Why investors buy stocks? Investors buy stocks to generate two types of cash flows. First, for dividend incomes, which are paid as long as the stock is held by the investor. Second, for capital appreciation, which is earned when stock is ultimately sold.
If one can focus only on dividends paid by the company, intrinsic value of companies can be easily estimated. But the problem with focusing only on dividend is that, not many company pay dividends.
So, what is the alternative?
The alternative is to consider Free Cash Flow to Equity (FCFE) instead of dividend alone.
Free cash flow to equity (FCFE) is a measure of potential dividends that a company could have paid to its shareholders.
How to calculate FCFE?
Companies report net profit (PAT) of their business each year. Net profit (PAT) is the most talked about value among investors.
Net profit is not same as free cash. Companies must utilize this fund in wisely to keep the business running for long term.
Though it is totally on discretion of the management how to use PAT, but if company do not use PAT wisely, long term growth of company will get jeopardized.
Hence all good companies use their net profit (PAT) ingeniously to fund their future growth. How?
They reinvest part of PAT back into companies business. How?
This reinvestment is done again in two ways, to fund the purchase of ‘long term assets’ and ‘short term assets’.

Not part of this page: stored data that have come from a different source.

-- ==== Sys2Proof/Laws/State.lean ====
section
/-! SUPPORT. Every field of the state after every named update: one lemma per field per update, true by `rfl`. -/

namespace Sys2Proof.Machine

/-! ## bufSet -/

section
variable (j : Nat) (v : Byte) (s : State)

@[simp] theorem bufSet_params : (bufSet j v s).params = s.params := rfl
@[simp] theorem bufSet_buf : (bufSet j v s).buf = s.buf.set j (some v) := rfl
@[simp] theorem bufSet_k1 : (bufSet j v s).k1 = s.k1 := rfl
@[simp] theorem bufSet_k2 : (bufSet j v s).k2 = s.k2 := rfl
@[simp] theorem bufSet_resetPending : (bufSet j v s).resetPending = s.resetPending := rfl
@[simp] theorem bufSet_phase : (bufSet j v s).phase = s.phase := rfl
@[simp] theorem bufSet_rxCount : (bufSet j v s).rxCount = s.rxCount := rfl
@[simp] theorem bufSet_rxExpected : (bufSet j v s).rxExpected = s.rxExpected := rfl
@[simp] theorem bufSet_loc : (bufSet j v s).loc = s.loc := rfl
@[simp] theorem bufSet_respLen : (bufSet j v s).respLen = s.respLen := rfl
@[simp] theorem bufSet_txIndex : (bufSet j v s).txIndex = s.txIndex := rfl
@[simp] theorem bufSet_ustate : (bufSet j v s).ustate = s.ustate := rfl
@[simp] theorem bufSet_resetRequest : (bufSet j v s).resetRequest = s.resetRequest := rfl
@[simp] theorem bufSet_flash : (bufSet j v s).flash = s.flash := rfl
@[simp] theorem bufSet_ee : (bufSet j v s).ee = s.ee := rfl
@[simp] theorem bufSet_cfg : (bufSet j v s).cfg = s.cfg := rfl
@[simp] theorem bufSet_rowBuf : (bufSet j v s).rowBuf = s.rowBuf := rfl
@[simp] theorem bufSet_cfgRec : (bufSet j v s).cfgRec = s.cfgRec := rfl
@[simp] theorem bufSet_eeBusy : (bufSet j v s).eeBusy = s.eeBusy := rfl
@[simp] theorem bufSet_rxQueue : (bufSet j v s).rxQueue = s.rxQueue := rfl
@[simp] theorem bufSet_sent : (bufSet j v s).sent = s.sent := rfl
@[simp] theorem bufSet_txReady : (bufSet j v s).txReady = s.txReady := rfl
@[simp] theorem bufSet_eeStuck : (bufSet j v s).eeStuck = s.eeStuck := rfl
@[simp] theorem bufSet_resetAfter : (bufSet j v s).resetAfter = s.resetAfter := rfl
@[simp] theorem bufSet_requestLine : (bufSet j v s).requestLine = s.requestLine := rfl
@[simp] theorem bufSet_owner : (bufSet j v s).owner = s.owner := rfl
@[simp] theorem bufSet_pace : (bufSet j v s).pace = s.pace := rfl
@[simp] theorem bufSet_draws : (bufSet j v s).draws = s.draws := rfl

end

/-! ## loadKeys -/

section
variable (h : Header) (s : State)

@[simp] theorem loadKeys_params : (loadKeys h s).params = s.params := rfl
@[simp] theorem loadKeys_buf : (loadKeys h s).buf = s.buf := rfl
@[simp] theorem loadKeys_k1 : (loadKeys h s).k1 = h.key1 := rfl
@[simp] theorem loadKeys_k2 : (loadKeys h s).k2 = h.key2 := rfl
@[simp] theorem loadKeys_resetPending : (loadKeys h s).resetPending = s.resetPending := rfl
@[simp] theorem loadKeys_phase : (loadKeys h s).phase = s.phase := rfl
@[simp] theorem loadKeys_rxCount : (loadKeys h s).rxCount = s.rxCount := rfl
@[simp] theorem loadKeys_rxExpected : (loadKeys h s).rxExpected = s.rxExpected := rfl
@[simp] theorem loadKeys_loc : (loadKeys h s).loc = s.loc := rfl
@[simp] theorem loadKeys_respLen : (loadKeys h s).respLen = s.respLen := rfl
@[simp] theorem loadKeys_txIndex : (loadKeys h s).txIndex = s.txIndex := rfl
@[simp] theorem loadKeys_ustate : (loadKeys h s).ustate = s.ustate := rfl
@[simp] theorem loadKeys_resetRequest : (loadKeys h s).resetRequest = s.resetRequest := rfl
@[simp] theorem loadKeys_flash : (loadKeys h s).flash = s.flash := rfl
@[simp] theorem loadKeys_ee : (loadKeys h s).ee = s.ee := rfl
@[simp] theorem loadKeys_cfg : (loadKeys h s).cfg = s.cfg := rfl
@[simp] theorem loadKeys_rowBuf : (loadKeys h s).rowBuf = s.rowBuf := rfl
@[simp] theorem loadKeys_cfgRec : (loadKeys h s).cfgRec = s.cfgRec := rfl
@[simp] theorem loadKeys_eeBusy : (loadKeys h s).eeBusy = s.eeBusy := rfl
@[simp] theorem loadKeys_rxQueue : (loadKeys h s).rxQueue = s.rxQueue := rfl
@[simp] theorem loadKeys_sent : (loadKeys h s).sent = s.sent := rfl
@[simp] theorem loadKeys_txReady : (loadKeys h s).txReady = s.txReady := rfl
@[simp] theorem loadKeys_eeStuck : (loadKeys h s).eeStuck = s.eeStuck := rfl
@[simp] theorem loadKeys_resetAfter : (loadKeys h s).resetAfter = s.resetAfter := rfl
@[simp] theorem loadKeys_requestLine : (loadKeys h s).requestLine = s.requestLine := rfl
@[simp] theorem loadKeys_owner : (loadKeys h s).owner = s.owner := rfl
@[simp] theorem loadKeys_pace : (loadKeys h s).pace = s.pace := rfl
@[simp] theorem loadKeys_draws : (loadKeys h s).draws = s.draws := rfl

end

/-! ## clearKeys -/

section
variable (s : State)

@[simp] theorem clearKeys_params : (clearKeys s).params = s.params := rfl
@[simp] theorem clearKeys_buf : (clearKeys s).buf = (s.buf.set 3 (some 0)).set 4 (some 0) := rfl
@[simp] theorem clearKeys_k1 : (clearKeys s).k1 = 0 := rfl
@[simp] theorem clearKeys_k2 : (clearKeys s).k2 = 0 := rfl
@[simp] theorem clearKeys_resetPending : (clearKeys s).resetPending = s.resetPending := rfl
@[simp] theorem clearKeys_phase : (clearKeys s).phase = s.phase := rfl
@[simp] theorem clearKeys_rxCount : (clearKeys s).rxCount = s.rxCount := rfl
@[simp] theorem clearKeys_rxExpected : (clearKeys s).rxExpected = s.rxExpected := rfl
@[simp] theorem clearKeys_loc : (clearKeys s).loc = s.loc := rfl
@[simp] theorem clearKeys_respLen : (clearKeys s).respLen = s.respLen := rfl
@[simp] theorem clearKeys_txIndex : (clearKeys s).txIndex = s.txIndex := rfl
@[simp] theorem clearKeys_ustate : (clearKeys s).ustate = s.ustate := rfl
@[simp] theorem clearKeys_resetRequest : (clearKeys s).resetRequest = s.resetRequest := rfl
@[simp] theorem clearKeys_flash : (clearKeys s).flash = s.flash := rfl
@[simp] theorem clearKeys_ee : (clearKeys s).ee = s.ee := rfl
@[simp] theorem clearKeys_cfg : (clearKeys s).cfg = s.cfg := rfl
@[simp] theorem clearKeys_rowBuf : (clearKeys s).rowBuf = s.rowBuf := rfl
@[simp] theorem clearKeys_cfgRec : (clearKeys s).cfgRec = s.cfgRec := rfl
@[simp] theorem clearKeys_eeBusy : (clearKeys s).eeBusy = s.eeBusy := rfl
@[simp] theorem clearKeys_rxQueue : (clearKeys s).rxQueue = s.rxQueue := rfl
@[simp] theorem clearKeys_sent : (clearKeys s).sent = s.sent := rfl
@[simp] theorem clearKeys_txReady : (clearKeys s).txReady = s.txReady := rfl
@[simp] theorem clearKeys_eeStuck : (clearKeys s).eeStuck = s.eeStuck := rfl
@[simp] theorem clearKeys_resetAfter : (clearKeys s).resetAfter = s.resetAfter := rfl
@[simp] theorem clearKeys_requestLine : (clearKeys s).requestLine = s.requestLine := rfl
@[simp] theorem clearKeys_owner : (clearKeys s).owner = s.owner := rfl
@[simp] theorem clearKeys_pace : (clearKeys s).pace = s.pace := rfl
@[simp] theorem clearKeys_draws : (clearKeys s).draws = s.draws := rfl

Long term asset purchase is done using capital expenditures (Capex). For valuation purpose, we will use net capex. Net capex = Capex – depreciation.

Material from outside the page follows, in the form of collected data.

/-- What `exec` can do: it refuses a write-class term whose payload is too short, and otherwise gives the next state of one of the four
ends, from a state that has every property its operations keep. -/
theorem exec_ends {C : Addr → Prop} {P : State → Prop} (i : Instr) (s0 : State)
    (hP : Keeps (fun pair => requiredPair s0.params i = some pair) C P) (h0 : P (loadKeys i.header s0))
    (hc : C (eraseRowOf s0.params i.header.addr))
    (hreset : ∀ h, i = .resetDevice h → P (setResetPending (loadKeys h s0))) :
    exec i s0 = .refused .illFormedPayload ∨ ∃ t, exec i s0 = .next t ∧ ∃ u, P u ∧ Ends i u t := by
  have oor : ∃ t, Host.Outcome.next (abortOutOfRange (loadKeys i.header s0)) =
      (.next t : Host.Outcome State Fault Refusal) ∧ ∃ u, P u ∧ Ends i u t :=
    ⟨_, rfl, _, h0, .inr (.inl rfl)⟩
  have rd : ∀ (op : Loc → State → Ctl) (normal : Loc → State → State) (l : Loc),
      (∀ l s t, op l s = .stop t → ∃ pair, requiredPair s0.params i = some pair) →
      (∀ l s, P s → CtlSat (fun _ => P) P (Holds (fun pair => requiredPair s0.params i = some pair) P) (op l s)) →
      (∀ l s, P s → ∃ u, P u ∧ Ends i u (normal l s)) →
      ∃ t, endCommand (continueLoop op l (loadKeys i.header s0)) normal = .next t ∧ ∃ u, P u ∧ Ends i u t :=
    fun op normal l hst hop hn =>
      ends_loop (G := fun _ => P) (fun _ _ h => h) (fun _ _ h => h) (fun l s t h he => hP.completeEE s (hst l s t he) h) hop hn l _ h0
  cases i with
  | readVersion h =>
    simp only [exec, execReadVersion, startReadVersion, runCommand_startLoop]
    exact .inr (rd versionOp finishVersion _ (fun _ _ _ h => absurd h (versionOp_ne_stop _ _ _)) (hP.versionOp (by simp [requiredPair])) (hP.finishVersion (by simp [requiredPair]) _ rfl))
  | readFlash h =>
    simp only [exec, execReadFlash, startReadFlash]
    split
    · exact .inr oor
    · exact .inr (rd _ _ _ (fun _ _ _ h => absurd h (readOp_ne_stop _ _ _ _ _)) (hP.readOp (by simp [requiredPair]) _ _) (ends_finishRead _ rfl))
  | writeFlash h data =>
    simp only [exec, execWriteFlash, startWriteFlash]
    split
    · exact .inr oor
    · split
      · exact .inl rfl
      · split
        · exact .inr (ends_loop (G := fun l s => P s ∧ (l.second = true → inFlash s.params l.cur = true)) (fun _ _ h => h.1)
            (fun _ _ h => ⟨h.1, nofun⟩) (fun _ s _ h _ => ⟨hP.completeEE s ⟨_, rfl⟩ h.1, h.2⟩) (hP.writeFlashOp rfl data) (ends_finishMutation _ rfl)
            _ _ ⟨h0, nofun⟩)
        · exact .inr oor
  | eraseFlash h =>
    simp only [exec, execEraseFlash, startEraseFlash]
    split
    · exact .inr (ends_loop (G := fun l s => P s ∧ C l.cur) (fun _ _ h => h.1) (fun _ _ h => h)
        (fun _ s _ h _ => ⟨hP.completeEE s ⟨_, rfl⟩ h.1, h.2⟩) (hP.eraseFlashOp rfl) (ends_finishMutation _ rfl) _ _ ⟨h0, hc⟩)
    · exact .inr oor
  | readEEData h =>
    simp only [exec, execReadEEData, startReadEEData]
    split
    · exact .inr oor
    · exact .inr (rd _ _ _ (fun _ _ _ h => absurd h (readOp_ne_stop _ _ _ _ _)) (hP.readOp (by simp [requiredPair]) _ _) (ends_finishRead _ rfl))
  | writeEEData h data =>
    simp only [exec, execWriteEEData, startWriteEEData]
    split
    · exact .inr oor
    · split
      · exact .inl rfl
      · exact .inr (rd _ _ _ (fun _ _ _ _ => ⟨_, rfl⟩) (hP.writeEEOp rfl data) (ends_finishMutation _ rfl))
  | readConfig h =>
    simp only [exec, execReadConfig, startReadConfig]
    split
    · exact .inr oor
    · split
      · exact .inr (rd _ _ _ (fun _ _ _ h => absurd h (readOp_ne_stop _ _ _ _ _)) (hP.readOp (by simp [requiredPair]) _ _) (ends_finishRead _ rfl))
      · exact .inr oor
  | writeConfig h data =>
    simp only [exec, execWriteConfig, startWriteConfig]
    split
    · exact .inr oor
    · split
      · exact .inl rfl
      · split
        · exact .inr (ends_loop (G := fun l s => P s ∧ (l.second = true → inCfg s.params l.cur = true)) (fun _ _ h => h.1)
            (fun _ _ h => ⟨h.1, nofun⟩) (fun _ s _ h _ => ⟨hP.completeEE s ⟨_, rfl⟩ h.1, h.2⟩) (hP.writeConfigOp rfl data) (ends_finishMutation _ rfl)
            _ _ ⟨h0, nofun⟩)
        · exact .inr oor
  | calcChecksum h => exact .inr (rd checksumOp finishChecksum _ (fun _ _ _ h => absurd h (checksumOp_ne_stop _ _ _)) hP.checksumOp (hP.finishChecksum (by simp [requiredPair]) _ rfl))
  | resetDevice h => exact .inr ⟨_, rfl, _, hreset h rfl, .inr (.inr (.inr ⟨rfl, some statusSuccess, _, rfl⟩))⟩
  | invalid code h => exact .inr ⟨_, rfl, _, h0, .inr (.inr (.inr ⟨rfl, some statusInvalid, _, rfl⟩))⟩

Short term asset purchase can be identified by looking at change in companies inventory & change in account receivables. This is called change in working capital. Increase in inventory & account receivables represents locked-funds. The locked funds do not generate income for company. [Change in working capital = (inventory for year n – inventor for year n-1) + (account receivables of year n – account receivables of year n-1)]
FCFE = Net Profit – Net Capex – Change in working capital.

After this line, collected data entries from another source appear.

theorem BeforeElement.next (hop : Performs op guard target act h s) {j : Nat} {l : Loc} {u : State} (hpass : guard j = true)
    (hat : BeforeElement target act h s j l u) : ∃ l' u', element op l u = .go l' u' ∧ BeforeElement target act h s (j + 1) l' u' := by
  obtain ⟨hcur, rfl, rfl⟩ := hat
  exact ⟨_, _, (hop l hcur).trans (if_pos hpass), rfl, rfl, rfl⟩

theorem BeforeElement.refused (hop : Performs op guard target act h s) {j : Nat} {l : Loc} {u : State} (hfalse : guard j = false)
    (hat : BeforeElement target act h s j l u) : ∃ u', element op l u = .abort u' ∧ u' = stateBefore act h s j := by
  obtain ⟨hcur, rfl, rfl⟩ := hat
  exact ⟨_, by rw [hop l hcur, hfalse]; rfl, rfl⟩

/-- A request that passed its start checks performs its elements up to the first one refused, and ends there. -/
theorem runCommand_endsAfter (hop : Performs op guard target act h s) {n m : Nat} (hcut : IsCut guard n m) (pair : Option KeyPair) :
    ∃ t, runCommand (startLoop h (target 0) n pair s) op finishMutation = .next t ∧ EndsAfter n m (stateBefore act h s m) t := by
  obtain ⟨hle, hpass, hstop⟩ := hcut
  have hstart : BeforeElement target act h s 0 (startLoc (target 0) n pair) (loadKeys h s) := ⟨rfl, rfl, rfl⟩
  have hnext := fun j l u (hj : j < m) => BeforeElement.next (l := l) (u := u) hop (hpass j hj)
  rw [runCommand_startLoop, continueLoop, startLoc, Nat.sub_zero]
  rcases hle.eq_or_lt with rfl | hlt
  · obtain ⟨l, u, hrun, -, -, rfl⟩ := runLoop_go hnext m 0 _ _ (Nat.zero_add m) hstart
    exact ⟨_, congrArg (endCommand · finishMutation) hrun, .inl ⟨rfl, rfl⟩⟩
  · obtain ⟨u, hrun, rfl⟩ := runLoop_abort hnext (fun l u => BeforeElement.refused (l := l) (u := u) hop (hstop.resolve_left hlt.ne))
      n 0 _ _ (Nat.zero_le m) (by omega) hstart
    exact ⟨_, congrArg (endCommand · finishMutation) hrun, .inr ⟨hlt, rfl⟩⟩

end

/-! ## Writes one after the other -/

/-- The memory `m` after byte `i` of `data` has been written at `target i`, for the bytes before byte `j`. -/
def writtenBefore (target : Nat → Nat) (data : List Byte) (m : Memory) : Nat → Memory
  | 0 => m
  | j + 1 => Memory.write (writtenBefore target data m j) (target j) (payloadByte data j)

theorem read_writtenBefore_other {target : Nat → Nat} (data : List Byte) (m : Memory) {a : Nat} {j : Nat}
    (hother : ∀ i < j, target i ≠ a) : Memory.read (writtenBefore target data m j) a = Memory.read m a := by
  induction j with
  | zero => rfl
  | succ j ih =>
    rw [writtenBefore, read_write_other _ _ (hother j (Nat.lt_succ_self j))]
    exact ih fun i hi => hother i (Nat.lt_succ_of_lt hi)

/-- A byte that no later one overwrites is what was written last at its address. -/
theorem read_writtenBefore_last {target : Nat → Nat} (data : List Byte) (m : Memory) {i j : Nat} (hi : i < j)
    (hlast : ∀ k < j, i < k → target k ≠ target i) :
    Memory.read (writtenBefore target data m j) (target i) = payloadByte data i := by
  induction j with
  | zero => omega
  | succ j ih =>
    rw [writtenBefore]
    rcases Nat.lt_succ_iff_lt_or_eq.mp hi with hlt | rfl
    · rw [read_write_other _ _ (hlast j (Nat.lt_succ_self j) hlt)]
      exact ih hlt fun k hk => hlast k (Nat.lt_succ_of_lt hk)
    · exact read_write_same _ _ _

end Sys2Proof.Proofs.MutatingLoop
end

section
/-! PROOFS. Erase Flash (44_writes_and_control.md R206, R207). -/

namespace Sys2Proof.Proofs.EraseFlash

Estimate intrinsic value of stocks by recording last 10 years data from companies financial reports.
Next, forecast the next 5 years free cash flow based on last 10 years data.
Free cash flow is one value which is most critical in terms of stock valuation by discounted cash flow model. For novice, net profit declared by companies in financial reports can be treated as free cash flow.
But for more accurate stock valuation, one must also consider that part of profit which has been reinvested back into business.
Hence free cash flow in this case will be slightly reduced (net profit – reinvested money).
The money that is reinvested back into business is used to purchase long term asset & short term asset. Both these type of asset purchase will generate future cash flow for the company.
It is essential for companies to keep buying long term assets and short term assets. A company which does not keep improving its asset base will find it hard to generate free cash flow in future.
All good companies invest a substantial part of its net profit in form of CAPEX. Using CAPEX, they buy long term assets.
To conclude, a company which is able to generate consistent free cash flow, with reasonable growth rate can be considered as good buy.